Open knighttime opened 8 years ago
NOTE:
Amelia
- a package to visualize missing patterns http://www.inside-r.org/packages/cran/Amelia/docs/missmap
#check missing data
#this can be intensive, save everything in case computer crashes
Amelia::missmap(dsw, main = "Missing values vs observed")
tighten up the subsetting and creation of new variables:
# ---- tweak-data ---------------------------------------
d <- ds %>%
dplyr::mutate(
vital_status = ifelse(is.na(age_death) , 0 , 1), # jamie, this is it.
dementia_status = ifelse(is.na(age_death) , 0 , 1),
stroke_status = stroke_cum,
path_status = ad_reagan,
apoe_genotype = ifelse(apoe_genotype %in% c(44,34,24), 1, 0),
group_smell = ordered(cut(total_smell_test, c(0,5,10,12),
labels=c("anosmic", "hyposmic", "normosmic")))
)
x: age y: mmse facets: smell grouping and apoe status color : cumulative lifetime stroke status
x: age y: mmse facets: smell group and pathology status (1 = most pathologies, 3 = least ) color: apoe status
These graphs are super! is there any way to get rid of the NA column? - will pick this up next friday
Yes, just modify the dplyr::filter() call
re: filtering non-MAP studies - could this also be resolved by retaining all data from all studies (which someone might like to do)?

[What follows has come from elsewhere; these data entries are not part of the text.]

/-- The event step keeps it, and leaves the header store as it was. -/
theorem exec_event_headerQuiet (h : HeaderQuiet s) (hi : flagIntf s.flags = true)
    (hx : exec (fetchEvent s) (enterHandler s) = .next u) :
    HeaderQuiet u ∧ u.hdr0 = s.hdr0 ∧ u.hdr1 = s.hdr1 := by
  have codes := decodeStatus_codes s.params h.defaultMap s.status
  have answered : fetchEvent s ∈ [Instr.evCrDataAck, .evCrDataNack, .evTrDataAck, .evTrGcallDataAck,
      .evTtDataAck, .evTtDataNack, .evTtLastData] → s.curSpace = .mem := fun hm => by
    obtain ⟨e, he, ha⟩ := h.pending hi (codes.1 hm)
    exact h.answer e he ha
  have quiet : HeaderQuiet (enterHandler s) := h.congr rfl rfl rfl rfl rfl rfl id
  have issued (c : Command) (hc : isAnswer c → s.curSpace = .mem) :
      HeaderQuiet (Machine.issue c (enterHandler s)) := .issue c h.defaultMap h.write hc
  -- an issue from a walk over data memory
  have inMem {v : State} (c : Command) (hp : v.params = s.params) (hv : v.curSpace = .mem)
      (hio : v.iov = s.iov) (had : v.address = s.address) : HeaderQuiet (Machine.issue c v) :=
    .issue c (hp ▸ h.defaultMap)
      (fun hw => by rw [had]; exact h.write (hw.elim (fun e => by simp [hv] at e) (fun e => .inr (hio ▸ e))))
      fun _ => hv
  generalize hf : fetchEvent s = i at hx answered
  have hfmt : i.format = .status := hf ▸ decodeStatus_format _ _
  rcases exec_event i _ u hfmt hx with ⟨_, rfl⟩ | ⟨_, rfl⟩ | ⟨_, hx⟩ | ⟨_, k, rfl⟩ | ⟨rfl, rfl⟩ |
    ⟨rfl, hx⟩ | ⟨rfl, hx⟩ | ⟨_, hx⟩ | ⟨rfl, hx⟩ | ⟨hm, rfl⟩ | ⟨_, rfl⟩ | ⟨hm, hx⟩ | ⟨_, rfl⟩
  · exact ⟨.issue .data h.defaultMap h.write (by simp [isAnswer]), rfl, rfl⟩
  · exact ⟨(issued .idle (by simp [isAnswer])).congr rfl rfl rfl rfl rfl rfl id, rfl, rfl⟩
  · generalize hv : ctAdvance (enterHandler s) = v at hx
    obtain ⟨hp, hw, h0, h1⟩ : v.params = s.params ∧
        (v.curSpace = .hdr ∨ (∃ e ∈ v.iov, e.space = .hdr) → directionBit v.address = false) ∧
        v.hdr0 = s.hdr0 ∧ v.hdr1 = s.hdr1 := by
      rcases ctAdvance_cases (enterHandler s) with ⟨_, _, hc⟩ | ⟨_, hc⟩ <;> rw [hc] at hv <;> subst hv
      · exact ⟨rfl, fun hh => h.write (.inr (hh.elim (walkEntry_space _ _) id)), rfl, rfl⟩
      · exact ⟨rfl, h.write, rfl, rfl⟩
    rcases ctSendOrStop_next _ _ hx with ⟨_, _, rfl⟩ | ⟨_, rfl⟩
    · exact ⟨(HeaderQuiet.issue (s := loadByte v) .data (hp ▸ h.defaultMap) hw (by simp [isAnswer])).congr
        rfl rfl rfl rfl rfl rfl id, h0, h1⟩
    · exact ⟨(HeaderQuiet.issue .stop (hp ▸ h.defaultMap) hw (by simp [isAnswer])).congr
        rfl rfl rfl rfl rfl rfl id, h0, h1⟩
  · exact ⟨(issued .stop (by simp [isAnswer])).congr rfl rfl rfl rfl rfl rfl id, rfl, rfl⟩
  · have hm : s.curSpace = .mem := by
      by_contra hc
      have hc : s.curSpace = .hdr := by cases hs : s.curSpace <;> simp_all
      have := h.write (.inl hc)
      rw [h.read hi (codes.2 hf)] at this
      cases this
    rcases crAckDecide_cases (enterHandler s) with ⟨_, hc⟩ | ⟨_, hc⟩ <;> rw [hc] <;>
      exact ⟨issued _ fun _ => hm, rfl, rfl⟩
  · have hm := answered (by simp)
    rcases crStore_next _ _ _ hx with ⟨_, _, rfl⟩ | ⟨_, rfl⟩
    · rcases crAckDecide_cases (storeByte (enterHandler s)) with ⟨_, hc⟩ | ⟨_, hc⟩ <;> rw [hc] <;>
        exact ⟨inMem _ (by simp) (by simpa using hm) (by simp) (by simp), storeByte_headers hm⟩
    · exact ⟨quiet.congr rfl rfl rfl rfl rfl rfl id, rfl, rfl⟩
  · have hm := answered (by simp)
    rcases crStore_next _ _ _ hx with ⟨_, _, rfl⟩ | ⟨_, rfl⟩
    · exact ⟨(inMem (v := storeByte (enterHandler s)) .stop (by simp) (by simpa using hm) (by simp) (by simp)).congr
        rfl rfl rfl rfl rfl rfl id, storeByte_headers hm⟩
    · exact ⟨quiet.congr rfl rfl rfl rfl rfl rfl id, rfl, rfl⟩
  · rcases ttSend_next _ _ hx with ⟨_, _, rfl⟩ | ⟨_, rfl⟩ <;>
      exact ⟨inMem _ rfl rfl rfl rfl, rfl, rfl⟩
  · have hm := answered (by simp)
    rcases ttSend_next _ _ hx with ⟨_, _, rfl⟩ | ⟨_, rfl⟩ <;>
      exact ⟨inMem _ rfl hm rfl rfl, rfl, rfl⟩
  · have hm := answered (by simp at hm ⊢; tauto)
    exact ⟨(inMem .ack rfl hm rfl rfl).congr rfl rfl rfl rfl rfl rfl id, rfl, rfl⟩
  · exact ⟨inMem _ rfl rfl rfl rfl, rfl, rfl⟩
  · have hm := answered (by simp at hm ⊢; tauto)
    rcases trStore_next _ _ hx with ⟨_, _, rfl⟩ | ⟨_, rfl⟩
    · exact ⟨inMem _ (by simp) (by simpa using hm) (by simp) (by simp), storeByte_headers hm⟩
    · exact ⟨inMem _ rfl hm rfl rfl, rfl, rfl⟩
  · exact ⟨issued .idle (by simp [isAnswer]), rfl, rfl⟩

/-- A vector without a header of its own lies in data memory. -/
theorem requestVector_mem {p : Params} {i : Instr} {vec : List Segment} (h : requestVector p i vec)
    (hn : ¬headerRequest i) : ∀ e ∈ vec, e.space = .mem := by
  rcases h with ⟨_, hv⟩ | ⟨_, _, _, _, rfl, hv⟩ | ⟨_, _, _, _, rfl, _⟩ | ⟨_, _, _, _, rfl, _⟩
  · exact fun e he => ((vecContract_iff _ _).mp hv).1 e he |>.1
  · exact fun e he => ((vecContract_iff _ _).mp hv).1 e he |>.1
  · exact absurd trivial hn
  · exact absurd trivial hn

/-- An accepted request over data memory, or over a header on the way out, keeps it. -/
theorem accept_headerQuiet (ab : Byte) (vec : List Segment) (hm : s.params.statusMap = Config.statusMap)
    (h : directionBit ab = false ∨ ∀ e ∈ vec, e.space = .mem) : HeaderQuiet (accept ab vec s) := by
  refine .issue .start hm (fun hw => ?_) (by simp [isAnswer])
  refine h.resolve_right fun hv => ?_
  have fill : ∀ e ∈ fillVec s.params vec, e.space = .mem := fun e he => by
    rcases List.mem_append.mp he with he | he
    · exact hv e he
    · rw [List.eq_of_mem_replicate he]; rfl
  have : ∃ e ∈ fillVec s.params vec, e.space = .hdr := hw.elim
    (fun hc => walkEntry_space (fillVec s.params vec) 0 (by simpa [walkEntry, pastSentinel] using hc)) id
  obtain ⟨e, he, hc⟩ := this
  rw [fill e he] at hc
  cases hc
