/-- The walk of a transmit moves on to the next entry. -/
theorem inv_ctAdvance (h : Inv s) : Inv (ctAdvance s) := by
  rcases ctAdvance_cases s with ⟨-, hk, hc⟩ | ⟨-, hc⟩ <;> rw [hc]
  · obtain ⟨hp, hr, hl, ⟨hlen, hin, hz, -⟩, hw, rest⟩ := h
    exact inv_walk (s := { s with segmentIndex := s.segmentIndex + 1 }) (Nat.le_add_right _ _)
      (walkEntry_inside hin _) ⟨hp, hr, hl, ⟨hlen, hin, hz, hk⟩, hw, rest⟩
  · exact h

/-- A selection as a target walks a slot. -/
theorem inv_selectTarget (role : Role) {slot : Slot} (hs : SlotOk s.params slot) (h : Inv s) :
    Inv (selectTarget role slot s) := by
  obtain ⟨-, hend, -⟩ := hs
  exact inv_count (countInRange_zero _) (inv_walk (sp := .mem) (Nat.le_add_right _ _) hend h)

theorem inv_crAckDecide (h : Inv s) : Inv (crAckDecide s) := by
  rw [crAckDecide_eq]
  exact inv_issue _ h

theorem inv_stopThen (k : Continuation) (h : Inv s) : Inv (stopThen k s) := (inv_issue .stop h :)

/-- A filter value is written to TADDR. -/
theorem inv_taddr {t : Byte} (ht : t &&& 0x01 = 0) (h : Inv s) : Inv { s with taddr := t } := by
  obtain ⟨hp, ⟨hst, -, hct, hfl⟩, rest⟩ := h
  exact ⟨hp, ⟨hst, ht, hct, hfl⟩, rest⟩

/-- CTRL is written with its reserved bits clear. -/
theorem inv_ctrl {c : Byte} (hc : c &&& 0xF8 = 0) (h : Inv s) : Inv { s with ctrl := c } := by
  obtain ⟨hp, ⟨hst, hta, -, hfl⟩, rest⟩ := h
  exact ⟨hp, ⟨hst, hta, hc, hfl⟩, rest⟩

/-- FLAGS is written by its two flags. -/
theorem inv_flags (intf stopp : Bool) (h : Inv s) : Inv { s with flags := flagsWord intf stopp } := by
  obtain ⟨hp, ⟨hst, hta, hct, -⟩, rest⟩ := h
  exact ⟨hp, ⟨hst, hta, hct, flagsWord_reserved _ _⟩, rest⟩

/-- The notify target is written inside RECIPIENT. -/
theorem inv_notifyTarget {r : Recipient} (hr : r < 2 ^ s.params.recipientBits) (h : Inv s) :
    Inv { s with notifyTarget := r } := by
  obtain ⟨hp, hreg, hl, hv, hw, hrs, hws, hc, hn, ⟨-, hnr⟩, hm⟩ := h
  exact ⟨hp, hreg, hl, hv, hw, hrs, hws, hc, hn, ⟨hr, hnr⟩, hm⟩

/-- A notification is posted for the notify target (R140). -/
theorem inv_post (hr : s.notifyTarget ≠ Recipient.null) (h : Inv s) :
    Inv { s with nslot := ⟨true, s.notifyTarget, s.transferredCount⟩ } := by
  obtain ⟨hp, hreg, hl, hv, hw, hrs, hws, hc, -, ⟨hnt, -⟩, hm⟩ := h
  exact ⟨hp, hreg, hl, hv, hw, hrs, hws, hc, ⟨nofun, fun _ => hr, hc⟩, ⟨hnt, hnt⟩, hm⟩

/-- The notification slot is emptied (R141). -/
theorem inv_emptySlot (h : Inv s) : Inv { s with nslot := ⟨false, Recipient.null, 0⟩ } := by
  obtain ⟨hp, hreg, hl, hv, hw, hrs, hws, hc, -, ⟨hnt, -⟩, hm⟩ := h
  exact ⟨hp, hreg, hl, hv, hw, hrs, hws, hc, ⟨fun _ => rfl, nofun, countInRange_zero _⟩,
    ⟨hnt, Nat.two_pow_pos _⟩, hm⟩
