-- ==== Sys2Proof/Machine/Ops.lean ====
section
/-! DEFINITION. The shared operations: emitting an action, the chip exchanges (44_chip_config.md R140 to R147), the pin and
power sub-sequences (R144 to R146), EnterReceive (43_slot_coordinator.md R133), the transmit start and its recovery
(41_mode_switch_cca.md R113, R114), TxComplete and ShiftBit (42_tx_shift.md R122, R123), the hand-over of a packet (R92),
the fatal assertion (60_exceptions.md R173) with reset as the only way back (R175, R200), and the guards of R178, R179, R72. -/

namespace Sys2Proof.Machine

/-- The outcome of one step of this machine. -/
abbrev Result := Host.Outcome State Fault Refusal

/-- Go on with the next state; a fault or a refusal ends the event. -/
def andThen (r : Result) (k : State → Result) : Result :=
  match r with
  | .next s => k s
  | .fault f => .fault f
  | .refused x => .refused x

/-- `Emit(a)` (R8, R24). -/
def State.emit (s : State) (a : Action) : State := { s with trace := s.trace ++ [a] }

/-! ### Failures -/

/-- `raise AssertFail(code)`: FAULT, then the log line, then the end of the event; nothing else changes (R173). -/
def raiseAssert (code : FaultCode) (s : State) : State :=
  State.emit { s with fault := code } (.log .assertDoubleAssign)

/-- Reset of a running machine, the only return from the fatal assertion (R175, R179, R200). It emits no action and leaves
the chip as it is (R201); the configuration, the items still to come and the record of actions are not the block's
registers and stay (log entry 12). Fetching refuses it inside an ASSIGN sequence (log entry 2). -/
def applyReset (d : ResetDraw) (s : State) : State :=
  { State.resetWith s.cfg d s.chip.pins with chip := s.chip, port := s.port, trace := s.trace }

/-- While FAULT is not NONE no instruction has a step (R179). -/
def unlessStopped (s : State) (k : Result) : Result :=
  match s.fault with
  | .none => k
  | .doubleAssign => .fault .stopped

/-- The guard of every event but DATA: the block is not stopped, and no ASSIGN sequence is in progress (R65, R179). -/
def admitEvent (s : State) (k : Result) : Result :=
  unlessStopped s (if s.arriving.isSome then .refused .insideAssign else k)

/-- The guard where no further word of the event port comes: an ASSIGN sequence that lacks DATA words there has too few of
them and is refused (R65, R72, R178 (a); vector V107). The stopped block refuses nothing: it holds, or is reset (R179). -/
def unlessCutShort (s : State) (k : Result) : Result :=
  match s.fault with
  | .none => if s.arriving.isSome then .refused .tooFewDataWords else k
  | .doubleAssign => k

/-- The guard of STARTRX, CONFIGURE, SETPWR and CWTEST (R178 (c)). -/
def unlessTransmitting (s : State) (k : Result) : Result :=
  match s.mode with
  | .receiving => k
  | .transmitting => .refused .whileTransmitting

/-! ### The chip exchanges -/

/-- SET_PROPERTY: property `start + i` of the group takes `bytes[i]` for `i` below `count` (R141, R44). -/
def chipSetProperty (group count start : Byte) (bytes : List Byte) (s : State) : State :=
  State.emit
    { s with chip := { s.chip with
        props := s.chip.props.writeBytes (propKey group start.toNat) (bytes.take count.toNat) } }
    (.cmd (.setProperty group count start bytes))

/-- GPIO_PIN_CFG: each pin takes the function in its field and the general-config byte is applied (R147). -/
def chipGpioPinCfg (pins : PinMap) (s : State) : State :=
  State.emit { s with chip := { s.chip with pins := pins } } (.cmd (.gpioPinCfg pins))

/-- START_TX: begin a transmission (R142). What the radio then does is the chip's business (R114). -/
def chipStartTx (channel condition length delay reps : Byte) (s : State) : State :=
  s.emit (.cmd (.startTx channel condition length delay reps))

/-- GET_CHIP_STATUS: the command alone (R143). -/
def chipGetStatus (s : State) : State := s.emit (.cmd .getChipStatus)

/-- The reply to the GET_CHIP_STATUS just sent, when the event's fault answer is `fault` (R25, R143). Replies are numbered
by the actions emitted so far, so that the bits no rule reads may differ from reply to reply (log entry 9). -/
def chipReply (fault : Bool) (s : State) : StatusReply := statusReply s.cfg.statusW s.trace.length fault

/-! ### Pins and power -/

/-- The pin functions of transmit (R144). -/
def txPins (k : ChipConsts) : PinMap :=
  ⟨k.gpio0Tx, k.gpiofTxDataIn, k.gpiofBitclkTx, k.gpiofRxtxState, k.gpiofSyncDetect, k.sdoTx, k.gencfgTx⟩

/-- The pin functions of receive (R145). -/
def rxPins (k : ChipConsts) : PinMap :=
  ⟨k.gpio0Rx, k.gpiofRxData, k.gpiofBitclkRx, k.gpiofRxtxState, k.gpiofSyncDetect, k.sdoRx, k.gencfgRx⟩

/-- The three data bytes of a power entry, in the order of R146. -/
def PowerEntry.bytes (e : PowerEntry) : List Byte := [e.mode, e.level, e.biasDuty]

/-- Send one power entry to the chip (R146). -/
def sendPower (e : PowerEntry) (s : State) : State :=
  chipSetProperty s.cfg.chip.paGroup 3#8 s.cfg.chip.paStart (PowerEntry.bytes e) s

/-- SetTXPower(level) (R146). -/
def setTxPower (level : Nat) (s : State) : Result :=
  match powerEntryAt s.cfg level with
  | some e => .next (sendPower e s)
  | none => .refused .levelOutOfRange

/-- Write BITPIN_DIR and emit the pin mode (R144, R145). -/
def setPinDir (d : PinDir) (s : State) : State := State.emit { s with bitPinDir := d } (.pinMode d)

/-- Write PA_BIAS and emit the level (R133, R144). -/
def setBias (b : Bool) (s : State) : State := State.emit { s with paBias := b } (.bias b)

/-- ConfigGPIOsForTX(level) (R144). -/
def configGpiosForTx (level : Nat) (s : State) : Result :=
  andThen (setTxPower level (chipGpioPinCfg (txPins s.cfg.chip) (setPinDir .output s))) fun s' =>
    .next (setBias true s')

/-- ConfigGPIOsForRX() (R145). -/
def configGpiosForRx (s : State) : State := chipGpioPinCfg (rxPins s.cfg.chip) (setPinDir .input s)

/-! ### Reception and transmission -/

/-- EnterReceive(ch) (R133). What the receive path does to the chip at RxStartReceiving is outside the spec and not in `chip`
(log entry 6). -/
def enterReceive (ch : ChanIx) (s : State) : State :=
  { State.emit (configGpiosForRx (setBias false s)) (.rxStartReceiving ch) with chan := ch }

/-- START_TX on a channel index with a condition code: length and delay zero, the configured repeat count (R113, R142,
R156). -/
def startTxOn (ch : ChanIx) (condition : Byte) (s : State) : Result :=
  match channelOrdinal s.cfg ch with
  | some ordinal => .next (chipStartTx ordinal condition 0#8 0#8 s.cfg.chip.txRepeat s)
  | none => .refused .channelOutOfRange

/-- TxStartFailed (R114). -/
def txStartFailed (s : State) : State :=
  enterReceive s.chan { s.emit (.log (.txStartFailed s.chan)) with mode := .receiving }

/-- StartTransmitting (R113), with the fault answer of the event. -/
def startTransmitting (fault : Bool) (s : State) : Result :=
  andThen (configGpiosForTx s.cfg.txPowerLevel { s with mode := .transmitting }) fun s1 =>
    andThen (startTxOn s1.pktChan s1.cfg.chip.txCondNormal s1) fun s2 =>
      if faultBit (chipReply fault (chipGetStatus s2)) then .next (txStartFailed (chipGetStatus s2))
      else .next (chipGetStatus s2)

/-- The age discard: the packet back to the pool, the slot emptied, a log line (R108, R172). -/
def discardStale (s : State) : State :=
  State.emit { s.emit .poolFree with pktValid := false } (.log (.staleDiscard (packetAge s) s.pktChan))

/-- TxComplete (R122). -/
def txComplete (s : State) : State :=
  let s1 := State.emit { s with lastTx := s.utc } (.blink s.cfg.blinkTxTag)
  let s2 := enterReceive s1.pktChan { s1 with mode := .receiving }
  let s3 := (s2.emit (.log (.txDone s2.pktCur s2.pktChan))).emit .poolFree
  { s3 with pktValid := false }

/-- ShiftBit (R123). -/
def shiftBit (s : State) : Result :=
  match currentPacketBit s with
  | some b => .next (State.emit { s with pktCur := s.pktCur + 1#16, txLine := b } (.pinLevel b))
  | none => .refused .packetIndexOutOfRange

/-- The hand-over of one packet, when its whole sequence has arrived (R92, R93): the fatal assertion if a packet is held. -/
def assignPacket (ch : ChanIx) (size : PktLen) (bits : List Bool) (s : State) : State :=
  if s.pktValid then raiseAssert .doubleAssign s
  else
    { s with
      pktValid := true
      pktChan  := ch
      pktTs    := s.utc
      pktSize  := size
      pktCur   := 0#16
      pktMem   := pktMemWith s.pktMem bits }

end Sys2Proof.Machine
end

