/-- The other direction: what decodes is well-formed and is the wire form of what it decodes to, so no reserved word, no
non-zero padding field and no frame of a wrong length decodes. -/
def Obligations.EncodeOfDecodeIsIdentity : Prop :=
  ∀ (k : ChipConsts) (x : Wire) (i : Instr), decode k x = .ok i → i.wf = true ∧ encode k i = x

/-- A 40-bit word is an event word exactly when it lies in a row of the opcode table, all other words being reserved (R72);
and no word lies in two rows. -/
def Obligations.WordDecodesIffInOpcodeTable : Prop :=
  (∀ w : EventWord, (∃ i, decodeWord w = .ok i) ↔ ∃ r ∈ eventRows, w &&& r.2 = r.1) ∧
  eventRows.Pairwise fun r q => ∀ w : EventWord, ¬ (w &&& r.2 = r.1 ∧ w &&& q.2 = q.1)

/-- The DATA words of a packet carry bit i at position 31 - (i mod 32) of word i div 32, with zero padding, and the block
assembles the same bits from them (R65). -/
def Obligations.DataWordsCarryPacketBits : Prop :=
  ∀ bits : List Bool, bits.length < 65536 →
    (dataWordsOf bits).length = (bits.length + 31) / 32 ∧
    (∀ i, i < bits.length → ∃ w, (dataWordsOf bits)[i / 32]? = some w ∧ some (w.getLsbD (31 - i % 32)) = bits[i]?) ∧
    paddingZero (BitVec.ofNat 16 bits.length) (dataWordsOf bits) = true ∧
    packetBits (BitVec.ofNat 16 bits.length) (dataWordsOf bits) = bits

/-- The frames of the four chip commands, byte by byte (R74 to R77). -/
def Obligations.CommandFrameLayout : Prop :=
  ∀ (k : ChipConsts) (p : PinMap) (group count start channel condition length delay reps : Byte) (bytes : List Byte),
    encode k (.setProperty group count start bytes) = .frame (k.opcSetProperty :: group :: count :: start :: bytes) ∧
    encode k (.gpioPinCfg p) = .frame [k.opcGpioPinCfg, p.gpio0, p.gpio1, p.gpio2, p.gpio3, p.nirq, p.sdo, p.gencfg] ∧
    encode k (.startTx channel condition length delay reps) =
      .frame [k.opcStartTx, channel, condition, length, delay, reps] ∧
    encode k .getChipStatus = .frame [k.opcGetChipStatus]

/-! ### The step -/

/-- A delivered wire item that decodes is run with itself taken off the port; the encoding of a well-formed instruction is
such an item. -/
def Obligations.StepRunsDecodedInstruction : Prop :=
  (∀ (s : State) (x : Wire) (rest : List Input) (i : Instr),
    s.port = .wire x :: rest → decode s.cfg.chip x = .ok i → step s = exec i { s with port := rest }) ∧
  (∀ (s : State) (i : Instr) (rest : List Input), s.cfg.chip.opcodesDistinct = true → i.wf = true →
    s.port = .wire (encode s.cfg.chip i) :: rest → step s = exec i { s with port := rest })

/-- With nothing delivered and no ASSIGN sequence in progress the block holds its state, and so does the stopped block; an
undecodable item has no step: refused by name, or stopped while FAULT is set. That an empty port is a step at all is the
model's choice (log entry 1). -/
def Obligations.StepIdleAndReserved : Prop :=
  (∀ s : State, s.port = [] → s.arriving = none ∨ s.fault ≠ .none → step s = .next s) ∧
  (∀ (s : State) (x : Wire) (rest : List Input) (e : DecodeError),
    s.port = .wire x :: rest → decode s.cfg.chip x = .error e →
      (s.fault = .none → step s = .refused (.reservedEncoding e)) ∧
      (s.fault ≠ .none → step s = .fault .stopped))

/-- withFetchWord places an event word so that the very next step runs exactly the instruction the decoder reads from it,
with the registers of R10 as they were; a DATA word runs with an ASSIGN sequence in progress, the one there is or one the
model puts there (log entry 17). -/
def Obligations.FetchWordRunsNext : Prop :=
  ∀ (s : State) (w : Nat) (i : Instr), decodeWord (BitVec.ofNat 40 w) = .ok i →
    decodeTableWord 40 w = some i ∧
    ((∀ b, i ≠ .data b) → step (s.withFetchWord 40 w) = exec i s) ∧
    (∀ b, i = .data b → step (s.withFetchWord 40 w) = exec i { s with arriving := headerForData s })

@andkov - got it!!! Thanks + I bought that graphing book 👍
@ampiccinin We discovered that the duplicates were mostly in MARS. So subsetting down to just MAP should fix the duplicates - though a bit more experimentation is needed to figure out why both Cassandra and Rebecca found duplicates in theirs - I thought that their data sets were already subsetted down to just MAP - so we need to check that.
@andkov
Friday July 8th, 9:30am
Meeting Agenda
I will update my MAP files before the meeting.